Informuję, że X Wydział Karny Sądu Okręgowego w Warszawie wydał wyrok uniewinniający pana Jana Parysa od popełnienia zarzucanych przez prasę i prokuratorów czynów. Wyrok ten jest prawomocny.

Ponieważ zarzuty dotyczyły osoby znanej z działalności opozycyjnej, naukowej i publicznej, uważamy, że panu doktorowi, aktualnie rektorowi, Janowi Parysowi należą się przeprosiny za krzywdę, jakiej doznał w związku z postawionymi zarzutami i poprzez długotrwałą, brutalną nagonkę medialną.

Przedstawiony przypadek postawienia niesłusznych zarzutów osobie publicznej skłania do refleksji: wolność mediów nie powinna być wykorzystywana do fałszywych oskarżeń wobec kogokolwiek. A kiedy dotyczą one osób publicznych, podejrzewać można, że media i prokuratura biorą udział w grze politycznej mającej na celu eliminację konkretnej osoby z życia publicznego. Wiele wskazuje, że tak było w przypadku zarzutów wobec doktora Jana Parysa. Atak na niego i zarzuty wobec niego miały go wyeliminować z aktywności politycznej.

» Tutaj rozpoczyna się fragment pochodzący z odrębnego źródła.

-- ==== Sys2Proof/Laws/PerInstr.lean ====
section
/-! SUPPORT. Per-instruction family `CommandShape`: the word of each command has its reserved bits 0 and an assigned operation
code (30_encoding.md R61, R62). -/

namespace Sys2Proof.Laws.CommandShape

/-- The word of `i` has bits 31:17 zero and an `OP` of the table. -/
def Statement (i : Instr) : Prop := reservedField (encode i) = 0#15 ∧ (Op.ofCode (opField (encode i))).isSome = true

theorem nop (keep : Bool) : Statement (.nop keep) := by cases keep <;> exact ⟨rfl, rfl⟩
theorem zeroize (keep : Bool) : Statement (.zeroize keep) := by cases keep <;> exact ⟨rfl, rfl⟩
theorem out2key (keep : Bool) : Statement (.out2key keep) := by cases keep <;> exact ⟨rfl, rfl⟩
theorem out2aux (keep : Bool) : Statement (.out2aux keep) := by cases keep <;> exact ⟨rfl, rfl⟩
theorem out2msg (keep : Bool) : Statement (.out2msg keep) := by cases keep <;> exact ⟨rfl, rfl⟩
theorem trunc (keep : Bool) : Statement (.trunc keep) := by cases keep <;> exact ⟨rfl, rfl⟩
theorem nfold (keep : Bool) : Statement (.nfold keep) := by cases keep <;> exact ⟨rfl, rfl⟩
theorem hmacSha1 (keep : Bool) : Statement (.hmacSha1 keep) := by cases keep <;> exact ⟨rfl, rfl⟩
theorem hmacMd5 (keep : Bool) : Statement (.hmacMd5 keep) := by cases keep <;> exact ⟨rfl, rfl⟩
theorem cmacAes128 (keep : Bool) : Statement (.cmacAes128 keep) := by cases keep <;> exact ⟨rfl, rfl⟩
theorem cmacAes256 (keep : Bool) : Statement (.cmacAes256 keep) := by cases keep <;> exact ⟨rfl, rfl⟩
theorem cmacCam128 (keep : Bool) : Statement (.cmacCam128 keep) := by cases keep <;> exact ⟨rfl, rfl⟩
theorem cmacCam256 (keep : Bool) : Statement (.cmacCam256 keep) := by cases keep <;> exact ⟨rfl, rfl⟩
theorem drDes3 (keep : Bool) : Statement (.drDes3 keep) := by cases keep <;> exact ⟨rfl, rfl⟩
theorem drAes128 (keep : Bool) : Statement (.drAes128 keep) := by cases keep <;> exact ⟨rfl, rfl⟩
theorem drAes256 (keep : Bool) : Statement (.drAes256 keep) := by cases keep <;> exact ⟨rfl, rfl⟩
theorem drCam128 (keep : Bool) : Statement (.drCam128 keep) := by cases keep <;> exact ⟨rfl, rfl⟩
theorem drCam256 (keep : Bool) : Statement (.drCam256 keep) := by cases keep <;> exact ⟨rfl, rfl⟩
theorem dkDes3 (keep : Bool) : Statement (.dkDes3 keep) := by cases keep <;> exact ⟨rfl, rfl⟩
theorem dkAes128 (keep : Bool) : Statement (.dkAes128 keep) := by cases keep <;> exact ⟨rfl, rfl⟩
theorem dkAes256 (keep : Bool) : Statement (.dkAes256 keep) := by cases keep <;> exact ⟨rfl, rfl⟩
theorem dkCam128 (keep : Bool) : Statement (.dkCam128 keep) := by cases keep <;> exact ⟨rfl, rfl⟩
theorem dkCam256 (keep : Bool) : Statement (.dkCam256 keep) := by cases keep <;> exact ⟨rfl, rfl⟩
theorem r2kDes3 (keep : Bool) : Statement (.r2kDes3 keep) := by cases keep <;> exact ⟨rfl, rfl⟩
theorem r2kAes128 (keep : Bool) : Statement (.r2kAes128 keep) := by cases keep <;> exact ⟨rfl, rfl⟩
theorem r2kAes256 (keep : Bool) : Statement (.r2kAes256 keep) := by cases keep <;> exact ⟨rfl, rfl⟩
theorem r2kCam128 (keep : Bool) : Statement (.r2kCam128 keep) := by cases keep <;> exact ⟨rfl, rfl⟩
theorem r2kCam256 (keep : Bool) : Statement (.r2kCam256 keep) := by cases keep <;> exact ⟨rfl, rfl⟩
theorem pbkdf2Sha1 (keep : Bool) : Statement (.pbkdf2Sha1 keep) := by cases keep <;> exact ⟨rfl, rfl⟩
theorem conf (keep : Bool) : Statement (.conf keep) := by cases keep <;> exact ⟨rfl, rfl⟩
theorem maccmp (keep : Bool) : Statement (.maccmp keep) := by cases keep <;> exact ⟨rfl, rfl⟩

end Sys2Proof.Laws.CommandShape
end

Pragniemy podkreślić, że poprzez tę intrygę nie tylko skrzywdzono człowieka, jednocześnie bowiem państwo polskie pozbawiono możliwości korzystania z wiedzy i doświadczenia osoby znanej z kompetencji i patriotyzmu. Składamy na ręce pana marszałka to oświadczenie.

Wicemarszałek Marek Ziółkowski:

Dziękuję, Panie Senatorze.

I pan senator Stanisław Gogacz, proszę bardzo.

Do spisu treści

Senator Stanisław Gogacz:

Panie Marszałku, oświadczenie swoje kieruję do premiera rządu polskiego, pana Donalda Tuska, w imieniu Stowarzyszenia Pomocy Repatriantom oraz Członkom ich Rodzin. Stowarzyszenie istnieje od 1999 r., jest organizacją pożytku publicznego, utrzymuje się z prywatnych dochodów swoich członków, założycieli i obejmuje rodziny repatriantów ze wschodniego regionu Polski.

Oto przekazana mi lista trzynastu postulatów i problemów, przygotowana przez stowarzyszenie, co do których chciałbym, aby pan premier się z nimi zapoznał i aby zostały wobec nich podjęte przez rząd odpowiednie działania.

Po pierwsze: udostępnienie społeczeństwu wiedzy o zjawisku repatriacji, ponieważ relacje międzyludzkie są najważniejsze dla każdego, a tym bardziej dla nas.

Po drugie: bardzo ważna jest dla nas gwarancja godziwych warunków życia dla wszystkich powracających do swojej ojczyzny.

Po trzecie: wysokość renty czy emerytury - 520 zł - nie musi zależeć od wysokości składek na ZUS, jak to głosi ustawa. Jak Polak z przymusu zamieszkujący w obcym kraju mógł płacić składki na ZUS?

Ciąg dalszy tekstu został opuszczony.